Work order: For the listing below, give the number of lines in which "commitLinks" occurs. Add nothing.

———

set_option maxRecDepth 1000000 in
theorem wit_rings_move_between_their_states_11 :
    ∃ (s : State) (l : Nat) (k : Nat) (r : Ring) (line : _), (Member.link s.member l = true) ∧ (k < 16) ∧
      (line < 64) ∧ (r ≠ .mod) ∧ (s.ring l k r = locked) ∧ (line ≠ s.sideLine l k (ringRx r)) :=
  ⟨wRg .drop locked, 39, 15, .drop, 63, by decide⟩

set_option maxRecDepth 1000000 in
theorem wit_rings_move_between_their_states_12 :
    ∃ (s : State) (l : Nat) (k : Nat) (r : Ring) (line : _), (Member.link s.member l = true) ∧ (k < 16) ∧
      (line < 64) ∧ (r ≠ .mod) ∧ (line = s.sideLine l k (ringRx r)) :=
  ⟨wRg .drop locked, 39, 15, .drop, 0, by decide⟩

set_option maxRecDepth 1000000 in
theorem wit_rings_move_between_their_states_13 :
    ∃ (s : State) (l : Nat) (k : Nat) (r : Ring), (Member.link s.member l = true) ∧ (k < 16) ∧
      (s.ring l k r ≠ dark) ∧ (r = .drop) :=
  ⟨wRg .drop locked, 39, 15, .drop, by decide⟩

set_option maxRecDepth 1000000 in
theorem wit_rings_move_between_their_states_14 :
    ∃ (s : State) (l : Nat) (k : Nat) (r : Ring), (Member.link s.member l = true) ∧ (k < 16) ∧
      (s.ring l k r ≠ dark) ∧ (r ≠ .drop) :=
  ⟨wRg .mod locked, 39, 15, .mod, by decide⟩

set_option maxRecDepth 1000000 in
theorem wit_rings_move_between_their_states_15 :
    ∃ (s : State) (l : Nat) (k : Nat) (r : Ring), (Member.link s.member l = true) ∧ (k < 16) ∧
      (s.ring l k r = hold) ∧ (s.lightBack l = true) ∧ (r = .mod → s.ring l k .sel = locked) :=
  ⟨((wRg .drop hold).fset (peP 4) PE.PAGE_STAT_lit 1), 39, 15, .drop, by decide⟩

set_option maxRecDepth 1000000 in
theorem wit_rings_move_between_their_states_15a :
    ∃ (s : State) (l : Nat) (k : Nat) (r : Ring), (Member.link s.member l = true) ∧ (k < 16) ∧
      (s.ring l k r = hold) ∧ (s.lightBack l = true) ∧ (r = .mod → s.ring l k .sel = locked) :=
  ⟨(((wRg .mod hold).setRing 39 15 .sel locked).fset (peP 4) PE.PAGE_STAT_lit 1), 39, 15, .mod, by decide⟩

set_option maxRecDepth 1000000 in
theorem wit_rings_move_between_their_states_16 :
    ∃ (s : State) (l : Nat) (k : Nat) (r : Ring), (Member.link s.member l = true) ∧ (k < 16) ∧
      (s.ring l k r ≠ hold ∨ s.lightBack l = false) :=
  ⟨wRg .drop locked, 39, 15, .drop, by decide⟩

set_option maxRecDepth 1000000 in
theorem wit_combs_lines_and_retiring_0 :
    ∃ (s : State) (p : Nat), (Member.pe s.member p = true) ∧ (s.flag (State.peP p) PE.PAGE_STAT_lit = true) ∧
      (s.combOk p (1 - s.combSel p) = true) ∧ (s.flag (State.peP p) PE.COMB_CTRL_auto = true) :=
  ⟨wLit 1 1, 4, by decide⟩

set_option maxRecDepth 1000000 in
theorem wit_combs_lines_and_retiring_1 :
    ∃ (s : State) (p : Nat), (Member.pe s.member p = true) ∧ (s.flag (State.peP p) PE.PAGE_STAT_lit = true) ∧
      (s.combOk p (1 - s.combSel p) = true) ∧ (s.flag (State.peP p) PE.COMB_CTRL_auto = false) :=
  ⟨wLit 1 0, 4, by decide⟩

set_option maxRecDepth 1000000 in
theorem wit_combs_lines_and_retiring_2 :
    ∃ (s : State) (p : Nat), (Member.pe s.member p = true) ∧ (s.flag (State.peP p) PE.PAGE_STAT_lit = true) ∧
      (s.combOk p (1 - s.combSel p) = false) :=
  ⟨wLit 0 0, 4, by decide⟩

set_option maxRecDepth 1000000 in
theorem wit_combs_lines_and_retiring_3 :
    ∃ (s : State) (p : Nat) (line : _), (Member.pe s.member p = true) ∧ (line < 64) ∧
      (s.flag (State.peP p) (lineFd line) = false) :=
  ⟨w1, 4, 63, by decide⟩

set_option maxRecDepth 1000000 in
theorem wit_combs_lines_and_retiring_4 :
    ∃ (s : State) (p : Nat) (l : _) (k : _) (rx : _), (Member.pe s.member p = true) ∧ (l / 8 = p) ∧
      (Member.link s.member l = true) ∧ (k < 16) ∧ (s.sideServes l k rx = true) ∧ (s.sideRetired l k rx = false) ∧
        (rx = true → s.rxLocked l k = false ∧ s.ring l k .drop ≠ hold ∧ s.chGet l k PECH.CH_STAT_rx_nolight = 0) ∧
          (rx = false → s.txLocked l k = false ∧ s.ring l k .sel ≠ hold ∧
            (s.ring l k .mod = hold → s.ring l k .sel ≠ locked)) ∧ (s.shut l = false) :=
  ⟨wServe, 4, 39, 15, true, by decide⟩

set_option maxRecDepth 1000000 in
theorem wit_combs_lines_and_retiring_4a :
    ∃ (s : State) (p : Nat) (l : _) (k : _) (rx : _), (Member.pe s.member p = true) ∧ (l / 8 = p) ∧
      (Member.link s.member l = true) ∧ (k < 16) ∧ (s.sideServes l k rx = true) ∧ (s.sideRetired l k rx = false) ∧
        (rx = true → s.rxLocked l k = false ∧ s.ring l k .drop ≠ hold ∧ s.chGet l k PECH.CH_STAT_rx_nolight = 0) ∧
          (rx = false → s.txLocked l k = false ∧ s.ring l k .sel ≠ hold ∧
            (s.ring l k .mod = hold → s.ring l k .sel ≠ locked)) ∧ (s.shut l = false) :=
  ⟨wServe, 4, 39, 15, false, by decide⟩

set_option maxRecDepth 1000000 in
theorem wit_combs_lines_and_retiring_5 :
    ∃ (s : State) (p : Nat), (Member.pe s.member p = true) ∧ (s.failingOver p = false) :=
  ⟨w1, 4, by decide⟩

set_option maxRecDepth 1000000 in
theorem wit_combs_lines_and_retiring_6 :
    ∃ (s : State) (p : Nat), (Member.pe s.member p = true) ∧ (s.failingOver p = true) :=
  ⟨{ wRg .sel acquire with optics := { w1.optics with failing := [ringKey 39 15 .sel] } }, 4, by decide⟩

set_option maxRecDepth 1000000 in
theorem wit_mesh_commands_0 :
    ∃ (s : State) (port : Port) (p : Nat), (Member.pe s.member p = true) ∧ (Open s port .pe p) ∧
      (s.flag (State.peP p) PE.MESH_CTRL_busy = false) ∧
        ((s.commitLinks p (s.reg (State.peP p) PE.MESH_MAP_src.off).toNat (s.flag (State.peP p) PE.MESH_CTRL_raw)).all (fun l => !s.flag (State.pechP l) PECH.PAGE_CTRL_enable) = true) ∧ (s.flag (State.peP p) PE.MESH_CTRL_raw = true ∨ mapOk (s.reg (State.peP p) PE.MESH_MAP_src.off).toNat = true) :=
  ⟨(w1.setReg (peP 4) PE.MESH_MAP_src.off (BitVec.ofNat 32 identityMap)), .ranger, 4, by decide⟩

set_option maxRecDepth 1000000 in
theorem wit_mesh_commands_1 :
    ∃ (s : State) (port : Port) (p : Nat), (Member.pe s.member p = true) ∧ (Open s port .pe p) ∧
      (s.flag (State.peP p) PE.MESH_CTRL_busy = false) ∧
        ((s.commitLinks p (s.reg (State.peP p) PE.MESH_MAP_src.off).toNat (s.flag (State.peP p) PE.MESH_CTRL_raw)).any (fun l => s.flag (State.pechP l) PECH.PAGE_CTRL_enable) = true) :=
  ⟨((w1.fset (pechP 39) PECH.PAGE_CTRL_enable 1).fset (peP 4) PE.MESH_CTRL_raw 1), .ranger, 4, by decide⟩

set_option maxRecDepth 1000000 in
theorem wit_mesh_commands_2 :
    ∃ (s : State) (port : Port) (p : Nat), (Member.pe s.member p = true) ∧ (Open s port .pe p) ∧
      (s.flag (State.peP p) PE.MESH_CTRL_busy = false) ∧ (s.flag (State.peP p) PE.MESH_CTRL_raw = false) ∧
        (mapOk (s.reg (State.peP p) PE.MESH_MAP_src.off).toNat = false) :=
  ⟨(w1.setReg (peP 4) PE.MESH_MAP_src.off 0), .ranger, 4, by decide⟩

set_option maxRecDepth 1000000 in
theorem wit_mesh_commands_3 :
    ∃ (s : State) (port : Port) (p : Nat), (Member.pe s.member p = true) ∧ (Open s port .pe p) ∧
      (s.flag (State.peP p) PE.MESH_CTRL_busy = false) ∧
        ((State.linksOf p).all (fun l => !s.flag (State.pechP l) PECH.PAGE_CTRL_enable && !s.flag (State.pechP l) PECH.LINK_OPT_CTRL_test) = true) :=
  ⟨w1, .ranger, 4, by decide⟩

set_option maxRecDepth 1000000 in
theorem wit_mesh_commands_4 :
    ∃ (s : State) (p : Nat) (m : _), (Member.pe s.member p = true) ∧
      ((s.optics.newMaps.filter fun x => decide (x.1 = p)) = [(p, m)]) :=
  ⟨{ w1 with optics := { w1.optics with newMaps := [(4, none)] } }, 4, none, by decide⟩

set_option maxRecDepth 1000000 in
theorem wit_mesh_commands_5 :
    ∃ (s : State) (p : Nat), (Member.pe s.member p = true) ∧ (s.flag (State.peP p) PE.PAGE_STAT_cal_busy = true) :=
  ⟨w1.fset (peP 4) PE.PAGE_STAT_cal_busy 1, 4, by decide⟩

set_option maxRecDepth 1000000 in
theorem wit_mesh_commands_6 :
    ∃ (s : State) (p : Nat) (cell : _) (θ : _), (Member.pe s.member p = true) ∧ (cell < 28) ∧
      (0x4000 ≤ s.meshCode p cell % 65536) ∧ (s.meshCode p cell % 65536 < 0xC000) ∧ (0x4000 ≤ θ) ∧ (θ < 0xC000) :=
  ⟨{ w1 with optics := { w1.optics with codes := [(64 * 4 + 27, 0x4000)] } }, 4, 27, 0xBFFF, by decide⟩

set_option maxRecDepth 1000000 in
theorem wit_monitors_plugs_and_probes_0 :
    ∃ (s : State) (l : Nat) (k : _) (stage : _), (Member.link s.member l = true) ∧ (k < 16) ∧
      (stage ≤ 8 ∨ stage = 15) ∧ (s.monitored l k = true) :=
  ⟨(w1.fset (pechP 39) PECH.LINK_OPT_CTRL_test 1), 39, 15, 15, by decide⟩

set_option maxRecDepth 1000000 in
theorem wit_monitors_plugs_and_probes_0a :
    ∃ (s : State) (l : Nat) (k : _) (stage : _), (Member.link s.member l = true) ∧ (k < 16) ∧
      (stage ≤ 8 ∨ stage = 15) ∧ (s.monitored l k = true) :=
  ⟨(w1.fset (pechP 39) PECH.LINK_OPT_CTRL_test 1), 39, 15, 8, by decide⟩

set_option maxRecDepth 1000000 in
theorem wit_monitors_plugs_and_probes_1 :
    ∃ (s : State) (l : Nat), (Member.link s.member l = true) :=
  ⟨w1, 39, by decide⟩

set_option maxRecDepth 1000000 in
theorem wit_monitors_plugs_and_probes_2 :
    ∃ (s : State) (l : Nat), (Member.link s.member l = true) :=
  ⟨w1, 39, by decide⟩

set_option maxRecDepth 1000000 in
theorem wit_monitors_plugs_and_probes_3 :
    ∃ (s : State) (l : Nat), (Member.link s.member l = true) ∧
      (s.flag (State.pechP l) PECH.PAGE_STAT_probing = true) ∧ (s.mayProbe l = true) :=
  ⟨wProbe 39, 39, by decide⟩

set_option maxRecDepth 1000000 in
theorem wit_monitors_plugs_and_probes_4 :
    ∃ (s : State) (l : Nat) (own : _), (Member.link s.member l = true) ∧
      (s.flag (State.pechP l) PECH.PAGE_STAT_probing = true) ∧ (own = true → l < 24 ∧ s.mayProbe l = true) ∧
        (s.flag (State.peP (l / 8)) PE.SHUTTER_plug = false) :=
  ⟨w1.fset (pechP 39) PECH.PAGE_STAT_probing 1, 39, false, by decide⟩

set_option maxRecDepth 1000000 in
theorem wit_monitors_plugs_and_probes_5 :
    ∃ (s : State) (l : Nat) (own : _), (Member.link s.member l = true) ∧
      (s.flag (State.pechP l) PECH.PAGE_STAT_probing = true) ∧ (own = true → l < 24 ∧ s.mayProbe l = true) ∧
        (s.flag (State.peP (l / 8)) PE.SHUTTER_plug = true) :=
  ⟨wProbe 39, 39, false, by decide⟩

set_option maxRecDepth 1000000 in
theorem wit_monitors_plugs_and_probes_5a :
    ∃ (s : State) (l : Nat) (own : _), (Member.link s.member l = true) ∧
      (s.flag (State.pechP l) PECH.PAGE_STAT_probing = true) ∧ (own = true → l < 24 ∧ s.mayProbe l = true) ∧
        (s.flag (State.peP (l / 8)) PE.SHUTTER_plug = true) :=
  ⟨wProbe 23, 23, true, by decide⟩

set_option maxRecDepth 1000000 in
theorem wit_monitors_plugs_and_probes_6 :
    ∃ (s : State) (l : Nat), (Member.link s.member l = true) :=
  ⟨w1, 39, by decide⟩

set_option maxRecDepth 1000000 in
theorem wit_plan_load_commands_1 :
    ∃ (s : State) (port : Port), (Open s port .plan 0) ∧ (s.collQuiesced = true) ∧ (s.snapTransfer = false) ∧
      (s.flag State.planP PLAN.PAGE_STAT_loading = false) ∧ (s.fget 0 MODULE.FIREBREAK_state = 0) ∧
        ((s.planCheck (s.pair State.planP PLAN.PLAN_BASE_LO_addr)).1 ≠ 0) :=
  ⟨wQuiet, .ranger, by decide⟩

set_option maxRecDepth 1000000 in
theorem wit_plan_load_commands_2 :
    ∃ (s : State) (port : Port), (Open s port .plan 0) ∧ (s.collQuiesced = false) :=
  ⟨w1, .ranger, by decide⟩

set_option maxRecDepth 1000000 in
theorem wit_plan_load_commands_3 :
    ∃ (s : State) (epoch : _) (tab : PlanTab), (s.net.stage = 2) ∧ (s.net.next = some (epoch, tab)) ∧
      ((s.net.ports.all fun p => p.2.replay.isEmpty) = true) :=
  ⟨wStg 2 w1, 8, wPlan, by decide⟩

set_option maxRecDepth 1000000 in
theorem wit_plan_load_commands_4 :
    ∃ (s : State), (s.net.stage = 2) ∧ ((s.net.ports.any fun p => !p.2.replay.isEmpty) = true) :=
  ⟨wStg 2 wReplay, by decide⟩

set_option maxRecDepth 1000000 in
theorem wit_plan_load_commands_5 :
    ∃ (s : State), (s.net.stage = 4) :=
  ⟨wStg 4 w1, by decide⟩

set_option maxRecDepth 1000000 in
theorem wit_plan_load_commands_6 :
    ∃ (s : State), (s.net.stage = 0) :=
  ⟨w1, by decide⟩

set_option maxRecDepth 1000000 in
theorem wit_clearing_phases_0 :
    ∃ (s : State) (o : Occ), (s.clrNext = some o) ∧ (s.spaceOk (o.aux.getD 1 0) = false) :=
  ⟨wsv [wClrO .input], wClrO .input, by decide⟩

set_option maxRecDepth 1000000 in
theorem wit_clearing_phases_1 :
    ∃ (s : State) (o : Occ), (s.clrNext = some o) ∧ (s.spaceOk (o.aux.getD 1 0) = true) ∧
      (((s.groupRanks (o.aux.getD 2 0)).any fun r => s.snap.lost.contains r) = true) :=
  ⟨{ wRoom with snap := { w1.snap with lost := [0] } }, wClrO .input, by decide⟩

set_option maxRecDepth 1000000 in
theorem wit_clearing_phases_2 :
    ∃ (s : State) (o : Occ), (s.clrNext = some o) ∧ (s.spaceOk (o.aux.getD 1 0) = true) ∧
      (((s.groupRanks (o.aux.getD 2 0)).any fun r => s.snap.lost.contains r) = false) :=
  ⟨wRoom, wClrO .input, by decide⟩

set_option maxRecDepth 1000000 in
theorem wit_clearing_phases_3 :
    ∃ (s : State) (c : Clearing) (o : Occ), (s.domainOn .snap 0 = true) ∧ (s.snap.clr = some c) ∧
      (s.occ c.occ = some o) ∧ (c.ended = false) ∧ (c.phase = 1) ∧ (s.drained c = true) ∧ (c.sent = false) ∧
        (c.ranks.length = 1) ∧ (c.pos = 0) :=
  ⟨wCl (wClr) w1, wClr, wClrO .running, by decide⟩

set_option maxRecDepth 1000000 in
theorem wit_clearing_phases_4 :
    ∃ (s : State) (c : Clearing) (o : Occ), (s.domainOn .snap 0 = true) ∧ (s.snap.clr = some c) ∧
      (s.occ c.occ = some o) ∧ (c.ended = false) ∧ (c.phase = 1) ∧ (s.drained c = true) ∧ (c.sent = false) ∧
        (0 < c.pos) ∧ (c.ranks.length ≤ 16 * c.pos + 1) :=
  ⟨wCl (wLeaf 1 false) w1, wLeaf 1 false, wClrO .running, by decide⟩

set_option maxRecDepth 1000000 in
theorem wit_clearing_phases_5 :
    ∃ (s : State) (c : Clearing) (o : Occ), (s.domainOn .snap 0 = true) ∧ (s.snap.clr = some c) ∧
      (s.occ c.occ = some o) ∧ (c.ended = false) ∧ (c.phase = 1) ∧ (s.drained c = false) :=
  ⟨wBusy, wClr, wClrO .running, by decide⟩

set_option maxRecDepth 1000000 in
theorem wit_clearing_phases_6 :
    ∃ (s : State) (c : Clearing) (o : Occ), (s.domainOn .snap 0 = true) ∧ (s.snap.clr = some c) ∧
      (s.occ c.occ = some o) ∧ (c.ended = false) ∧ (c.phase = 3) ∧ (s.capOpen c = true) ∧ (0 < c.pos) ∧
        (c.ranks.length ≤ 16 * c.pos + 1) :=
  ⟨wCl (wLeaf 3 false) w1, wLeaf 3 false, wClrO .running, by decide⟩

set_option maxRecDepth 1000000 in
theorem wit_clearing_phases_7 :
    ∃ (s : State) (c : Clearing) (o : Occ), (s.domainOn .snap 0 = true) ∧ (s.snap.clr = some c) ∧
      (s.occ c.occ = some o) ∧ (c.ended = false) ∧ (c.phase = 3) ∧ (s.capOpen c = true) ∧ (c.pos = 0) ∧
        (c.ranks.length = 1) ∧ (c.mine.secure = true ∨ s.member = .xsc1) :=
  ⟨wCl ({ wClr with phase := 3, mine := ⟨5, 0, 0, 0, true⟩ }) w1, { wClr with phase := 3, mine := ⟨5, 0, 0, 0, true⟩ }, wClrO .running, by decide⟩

———

Problem solution: 2